Objective To study the expression of REST in corticosterone model mice and the effect of REST expression on depression and anxiety behavior in mice, and to explore its role in the mouse model of depression.
Methods A mouse model of chronic stress was established by repeated subcutaneous injection of corticosterone, and AAV virus vector was used to overexpress REST in the mouse brain. The changes of depression and anxiety phenotype in mice were detected behaviorally, and real-time quantitative PCR was used to explore the effect of REST on related genes. .

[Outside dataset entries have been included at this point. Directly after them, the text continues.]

-- ==== Sys2Proof/Machine/Ring.lean ====
section
/-! DEFINITION. Ring ports, reception, the roster, enumeration, roles, ring states and the trunk (chapter 16). -/

namespace Sys2Proof.Machine

/-! Ports -/

/-- Change one port. -/
def State.setPort (p : RPort) (f : PortS → PortS) (s : State) : State :=
  s.setRing fun r => { r with ports := r.ports.modify p.ix f }

/-- The ring ports run: from start step 8 on, with an image and channel A's die (R24, R134, R332, R508). -/
def State.ringOn (s : State) : Bool :=
  s.cfg.image.isSome && s.runs .a && (match s.pwr.state with
    | .active | .idle => true
    | .start k => k == 8
    | _ => false)

/-- A port comes up; a string port starts the listen period of a Master that has heard no Master yet (R391, R413). -/
def State.portComesUp (p : RPort) (s : State) : State :=
  (s.setPort p fun x => { x with up := true }).setRing fun r =>
    { r with listen :=
        if (p = .n ∨ p = .s) && r.listen.isNone && !r.active && decide (2 ≤ r.role.toNat) && r.masterEpoch == 0 then some 0
        else r.listen }

/-- PORT_UP (R391): a port that runs finds 128 valid characters; E and W of a Monitor are unused (R41). -/
def execPortUp (p : RPort) (s : State) : Host.Outcome State Fault Refusal :=
  .next (if s.ringOn && s.portUsed p then s.portComesUp p else s)

/-- PORT_DOWN (R391, R426): code violations within 1 µs are counted, 16 of them or a loss of signal take the port down. -/
def execPortDown (p : RPort) (fail : LineFail) (s : State) : Host.Outcome State Fault Refusal :=
  .next (s.setPort p fun x =>
    { x with up := x.up && !(fail.loss || decide (16 ≤ fail.violations)), cv := min 65535 (x.cv + fail.violations) })

/-- Body of a delay frame: an answer or a request, and the turnaround in 8 ns units (R391, R396; log entry 104). -/
def dlBody (answer : Bool) (turn : Nat) : List Byte := bytesOf 1 (packBits [answer]) ++ [0, 0, 0] ++ bytesOf 4 turn

/-- Ports that are UP send a delay frame to their neighbours (R391). -/
def State.dlAsk (ps : List RPort) (s : State) : State :=
  (ps.filter s.portUp).foldl (fun t p =>
    (t.sendFrame [p] { type := 7, flags := 2 } (dlBody false 0)).setPort p fun x => { x with asked := true, turn := none }) s

/-- A delay frame arrives: a request is answered on its port, the answer to an own request gives the turnaround (R391). -/
def State.dlTake (p : RPort) (l : List Byte) (s : State) : State :=
  if (numAt l 16 1).testBit 0 then
    s.setPort p fun x => if x.asked then { x with asked := false, turn := some (numAt l 20 4) } else x
  else s.sendFrame [p] { type := 7, flags := 2 } (dlBody true (Config.turnaround p l))

/-- Every 1,000 beats each port that is UP asks its neighbour (R391). -/
def State.dlBoundary (s : State) : State := if s.beat.num.toNat % 1000 = 0 then s.dlAsk [.n, .s, .e, .w] else s

/-- An exchange ends: the link delay is half the round trip, in ns, less the neighbour's reported turnaround, in units of 8 ns
(R391). -/
def PortS.exchanged (x : PortS) (roundTrip : Nat) : PortS :=
  match x.turn with
  | some t => if x.up then { x with delay := (roundTrip - 8 * t) / 16, turn := none } else x
  | none => x

/-- DELAY_EXCHANGE (R391): the request left and its answer came back at these instants, in ns. -/
def execDelayExchange (p : RPort) (sentNs backNs : Nat) (s : State) : Host.Outcome State Fault Refusal :=
  .next (s.setPort p fun x => x.exchanged (backNs - sentNs))

/-! Roles -/

/-- The next role epoch (R40). -/
def nextEpoch (e : BitVec 16) : BitVec 16 := if e = 0xFFFF then 1 else e + 1

/-- Epoch a is newer than b (R423). -/
def epochNewer (a b : BitVec 16) : Bool := decide (1 ≤ (a - b).toNat ∧ (a - b).toNat ≤ 32767)

/-! Roster -/

/-- Change the roster entry of a unit. -/
def State.setUnit (u : UAddr) (f : UnitS → UnitS) (s : State) : State :=
  s.setRing fun r => { r with roster := r.roster.map fun x => if x.addr == u then f x else x }

/-- The roster entry of a unit. -/
def State.unit? (s : State) (u : UAddr) : Option UnitS := s.ring.roster.find? fun x => x.addr == u

/-- An intact frame with this header keeps the roster (R412). -/
def State.heardFrom (h : RHdr) (s : State) : State :=
  s.setUnit h.src fun u =>
    { u with pres := true, wasPres := true, age := 0, epoch := h.srcEpoch, role := BitVec.ofNat 2 h.srcRole,
             active := h.srcRole.testBit 2 }

/-! Report frames at the Master -/

/-- The shown code and flags of a cell entry (R408). -/
def cellOf (x : Nat) : Val :=
  { code := snumAt (bytesOf 3 x) 0 3 / 64, valid := x.testBit 5, range := x.testBit 4, ovl := x.testBit 3,
    invalid := x.testBit 2, balAff := x.testBit 1, chkDiff := x.testBit 0 }

/-- The code of a word of R409; none when it names no cell (log entry 72). -/
def extremeOf (x : Nat) : Option Int := if x / 128 % 128 = 0 then none else some (snumOf (bytesOf 4 x) / 16384)

/-- Channel B takes its section only when the channel-B CRC matches (R405). -/
def sectionBOk (l : List Byte) : Bool := crc16 (slice 32 16 l ++ slice 52 4 l ++ slice 12 4 l) == numAt l 62 2

/-- The check set of a report frame: 24 converters (R408). -/
def chkSetOf (l : List Byte) : List (Int × Bool × Bool × Nat) :=
  (List.range 24).map fun i =>
    let x := numAt l (80 + 3 * i) 3
    (snumAt (bytesOf 3 x) 0 3 / 64, x.testBit 3, x.testBit 2, x % 4)

/-- What an intact report frame says of its unit; offsets count from the header (R403, R408, R409). -/
def UnitS.report (u : UnitS) (l : List Byte) : UnitS :=
  let okA := (numAt l 16 2).testBit 15
  let okB := (numAt l 32 2).testBit 15 && sectionBOk l
  let v : UnitS :=
    { u with
      condA := if okA then BitVec.ofNat 15 (numAt l 16 2) else u.condA
      lreqA := if okA then BitVec.ofNat 4 (numAt l 18 1) else u.lreqA
      tripCell := numAt l 19 1
      hiA := extremeOf (numAt l 20 4), loA := extremeOf (numAt l 24 4), hotA := snumAt l 28 2, coldA := snumAt l 30 2
      freshA := u.freshA || okA, missA := if okA then 0 else u.missA, lostA := u.lostA && !okA
      condB := if okB then BitVec.ofNat 15 (numAt l 32 2) else u.condB
      lreqB := if okB then BitVec.ofNat 4 (numAt l 34 1) else u.lreqB
      hiB := if okB then extremeOf (numAt l 36 4) else u.hiB
      loB := if okB then extremeOf (numAt l 40 4) else u.loB
      hotB := if okB then snumAt l 44 2 else u.hotB
      coldB := if okB then snumAt l 46 2 else u.coldB
      freshB := u.freshB || okB, missB := if okB then 0 else u.missB, lostB := u.lostB && !okB }
  let w : UnitS :=
    { v with
      cellSum := snumAt l 48 4, chkSum := if okB then snumAt l 52 4 else u.chkSum, chkSet := chkSetOf l, thmOpen := BitVec.ofNat 32 (numAt l 56 4)
      worst := numAt l 60 1 % 4, worstSeg := numAt l 60 1 / 4 % 4, complete := (numAt l 60 1).testBit 6
      pairs := u.pairs.set (numAt l 64 1 - 1) (snumAt l 65 3, snumAt l 68 2, numAt l 70 2)
      pop := u.pop.set (numAt l 64 1 - 1) true }
  if (numAt l 1 1).testBit 3 then
    let cells := (List.range 96).map fun i => cellOf (numAt l (152 + 3 * i) 3)
    { w with
      cells := cells, setAge := 0
      pop := (indexed w.pop).map fun x => x.2 || (cells[x.1]?.getD {}).valid || (cells[x.1]?.getD {}).invalid }
  else w

/-- The port on which an intact copy came (R404). -/
def UnitS.got (u : UnitS) (p : RPort) : UnitS := { u with gotN := u.gotN || p == .n, gotS := u.gotS || p == .s }

/-- Status of a remote answer as a report carries it: R464 type 1 (R468). -/
def State.relayOf (s : State) (tag : BitVec 8) : Option Relay := s.host.relays.find? fun r => r.tag == tag && r.sentAt.isSome

/-- An answer to a relayed request (R468, R469): a type 1 report; the first stale-role answer sends the request again, a
second ends it with STATUS 4. -/
def State.remoteAnswer (tag : BitVec 8) (status : Nat) (addr : BitVec 14) (data : Word) (s : State) : State :=
  match s.relayOf tag with
  | none => s
  | some r =>
    let t := s
    if status == 4 && !r.resent then
      let u := t.setUnit r.unit fun x => { x with epoch := BitVec.ofNat 16 data.toNat, role := BitVec.ofNat 2 (data.toNat / 2 ^ 24),
                                                  active := data.toNat.testBit 26 }
      { u with host := { u.host with
          relays := u.host.relays.map fun x => if x.tag == tag then { x with resent := true, sentAt := none } else x } }
    else
      State.report 1 tag.toNat (place status 0 4 ||| place r.unit.toNat 16 16) (nword addr.toNat)
        (if status = 1 ∧ !r.write then data else 0)
        { t with host := { t.host with relays := t.host.relays.filter fun x => x.tag != tag } }

/-- A stale-role reply is counted, and the roster takes the role and epoch that it carries (R395). -/
def State.staleHeard (u : UAddr) (data : Word) (s : State) : State :=
  ((s.tally 10 1).setRing fun x => { x with staleRx := incSat 65535 x.staleRx }).setUnit u fun x =>
    { x with epoch := BitVec.ofNat 16 data.toNat, role := BitVec.ofNat 2 (data.toNat / 2 ^ 24), active := data.toNat.testBit 26 }

/-- An entry with the role and epoch that the roster has of its unit (R395, R412). -/
def State.resolved (s : State) (e : RingEnt) : RingEnt :=
  let u := (s.unit? e.dst).getD { addr := e.dst }
  { e with dstRole := u.role.toNat + (if u.active then 4 else 0), dstEpoch := u.epoch }

/-- The answer to a request that a KF brought: the first stale-role answer sends it again, any other goes into the TF (R395, R420,
R421). -/
def State.kfAnswer (x : KfRelay) (reply : RingReply) (s : State) : State :=
  if reply.status == 4 && !x.resent then
    s.setRing fun r =>
      { r with kfRelays := r.kfRelays.map (fun y => if y == x then { y with resent := true } else y)
               entries := r.entries ++ [s.resolved x.ent] }
  else s.setRing fun r => { r with kfRelays := r.kfRelays.erase x, trunkReplies := r.trunkReplies ++ [reply] }

/-- A reply field of a unit of the string: the answer to a relayed request, or to one that a KF brought (R408, R421). -/
def State.replyField (u : UAddr) (l : List Byte) (s : State) : State :=
  let st := numAt l 1 1
  let tag : BitVec 8 := BitVec.ofNat 8 (numAt l 0 1)
  let addr : BitVec 14 := BitVec.ofNat 14 (numAt l 2 2)
  let data := nword (numAt l 4 4)
  if st = 0 then s
  else
    let t := if st = 4 then s.staleHeard u data else s
    match t.ring.kfRelays.find? fun x => x.ent.rseq == tag && x.ent.dst == u with
    | some x => t.kfAnswer x ⟨tag, st, addr, data⟩
    | none => t.remoteAnswer tag st addr data

/-- The stack-sum mismatch in the condition word of another unit is heard (R190, R409). -/
def State.reportSum (u : UAddr) (s : State) : State :=
  match s.unit? u with
  | some x => s.sumHeard u ((x.condA ||| x.condB).toNat.testBit 12)
  | none => s

/-- A condition word brings a cell trip that the last one did not bring: an overvoltage or undervoltage bit rises, or another
cell stands behind it (R299, R409; DEDUCED, log entry 89). -/
def UnitS.newTrip (old new : UnitS) : Bool :=
  let held (x : BitVec 15) : Bool := x.toNat.testBit 0 || x.toNat.testBit 1
  let rises (a b : BitVec 15) : Bool := (b &&& ~~~a).toNat.testBit 0 || (b &&& ~~~a).toNat.testBit 1
  new.tripCell != 0 && (rises old.condA new.condA || rises old.condB new.condB ||
    (new.tripCell != old.tripCell && (held new.condA || held new.condB)))

/-- PROT_WORST names the cell of another unit that set the latest cell trip (R299, R318). -/
def State.reportTrip (old : UnitS) (s : State) : State :=
  match s.unit? old.addr with
  | some u => if old.newTrip u then { s with safe := { s.safe with worstUnit := u.addr, worstCell := u.tripCell } } else s
  | none => s

/-- What LX passes of a report frame to channel B through XS_QB: header, Cond B, status and check set, 120 bytes (R405, R408). -/
def qbBytes : Nat := 120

Results Repeated subcutaneous injection of corticosterone for 4 weeks could significantly reduce the body weight of mice (P < 0.01) and induce depression-like behaviors in mice. Overexpression of REST in the hippocampus affects the performance of model mice in behavioral tests of depression and anxiety, alleviates the depression-like phenotype, and reduces the immobility time of model mice in the tail suspension test and forced swimming test; induces anxiety symptoms, enters the open space The number of times in the central area of the field decreased, and the number of explorations and the dwell time of the closed arms of the elevated plus maze increased; meanwhile, the RNA transcription levels of Bndf, Nt3, Ngf, and Fgf2 could be regulated.
Conclusion REST plays a two-way regulatory role in the corticosterone stress depression model, not a single depressive behavior, and its mechanism may be related to the comprehensive effect of multiple genes and signaling pathways involved in regulating expression.